Published on December 4, 2019
How nature's molecules flow in bio-research
Many are familiar with the central dogma of molecular biology, which demonstrates the flow of genetic material; DNA-> RNA-> Protein. However, the movement of these biomolecules as research tools requires a bit more elaboration. Fascinating as they are complex; using biomolecules to study the data, encompassing genetic material has forced the development of synthetic imitation tools. These tools are often referred to as “reagents” (or “bioreagents”). To help represent the flow of these synthetic biomolecules, kbDNA introduces its synthetic dogma.
Our synthetic dogma demonstrates the profiles of DNA, RNA & Protein as synthetic reagents and their roles throughout the flow of applications that help research genetic material:
cDNA | ssDNA
DNA is the traditional focus when it comes to genetic material.
Molecular cloning helped put genes in the hands of biologists with the production of complementary DNA (cDNA) clones. Popular formats for cDNA reagents are full length, open reading frame (ORF), 3’ untranslated region (UTR) and mutant clones. Each option designed to support specific applications.
Synthetic DNA can also be achieved by way of assembly. Using basepair fragments, called gBlocks; double-stranded A,C,T,G fragments can be chained together into a target DNA sequence. The method of choice for this technology is the infamous Gibson Assembly Protocol. gBlock DNA has contributed significant improvements in the application of DNA libraries for both molecular analysis and commercial product development.
Single-stranded DNA (ssDNA) also plays a key role in genetic studies such as expression analysis. ssDNA is part of the oligonucleotide (oligo) family and derives from the methods of solid-phase synthesis. They help target the short-sequence capacity of DNA rather than functional genes. ssDNA sequences are often customized to fit a wide range of applications. Their use can be as simple as being primers for PCR or as difficult as libraries for biosensors.
ssRNA | dsRNA
RNA is quickly climbing as the solution to research design.
Available in its various forms, RNA has been a key player in understanding the bridge between genetics and proteomics. Traditional focus has centered around its translational properties as messenger RNA (mRNA) and a good deal of mRNA reagents were developed to support an added layer of gene expression analysis. mRNA is part of the single-stranded RNA (ssRNA) oligo family, making it a benchmark in solid-phase synthesis and synthetic biology.

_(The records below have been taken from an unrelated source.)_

-- ==== Sys2Proof/Laws/Kept.lean ====
section
/-!
SUPPORT. One lemma per operation of the machine and per step of the part: it keeps every closed property (see
KeptBase). The steps that change the owner, the power cap or the cycle counter themselves are not among them.
-/
namespace Sys2Proof.Machine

Most recently, RNA has taken a larger position in both experimental analysis and therapeutic design. In contrast to ssRNA, double-stranded RNA (dsRNA) synthesis showcases the advancing structural capabilities in therapeutic design. More specifically in antisense technology or “RNAi”. RNAi involves a collection of both ssRNA and dsRNA variations including; micro (miRNA), small interfering (siRNA), short hairpin (shRNA) designed to carry out the RNAi silencing mechanisms. With improving chemical compounds, RNA is matched with extensive modifications, continuing to extend its influence into more technology and applications. Two great examples are guide RNA (gRNA) in gene-editing and lipid nanoparticles (LNP-RNA) in transfection/drug delivery.
Recombinant Protein | Peptides
Protein is at the center of all bioscientific research.
Most genes are protein-coding DNA. Meaning their objective is to express a specific peptide or protein of interest-specific to its function. Protein reagents can be simplified into 3 categories; antibody, antigen, functional/enzyme. Each which have their own extensive list of subcategories based on their structure, pathway, etc. In short; antibodies detect, antigens are detected, functional/enzymes perform a target mechanism. Although it is definitely not that simple, they are all produced by way of recombination. Recombination systems use a variety of organisms (bacterial, mammalian, yeast, insect) cells to chemically express DNA (often cDNA) into a protein. This now recombinant protein is then used in a long list of applications; immunoblotting, flow cytometry, crystallography and of course assays, assays, assays. All which collect very complex data to support and/or validate the research.
All roads lead to protein and that responsibility comes with its own list of complications. Not only are protein structures very difficult to achieve beyond a certain threshold, but their precise functional data is very laborious to collect. These issues have created bottleneck-like limitations in assay development and relational proteomics. While methods such as cell-free expression systems build production solutions, the road to bioinformatics shows promise to organizing both commercial and research protein data.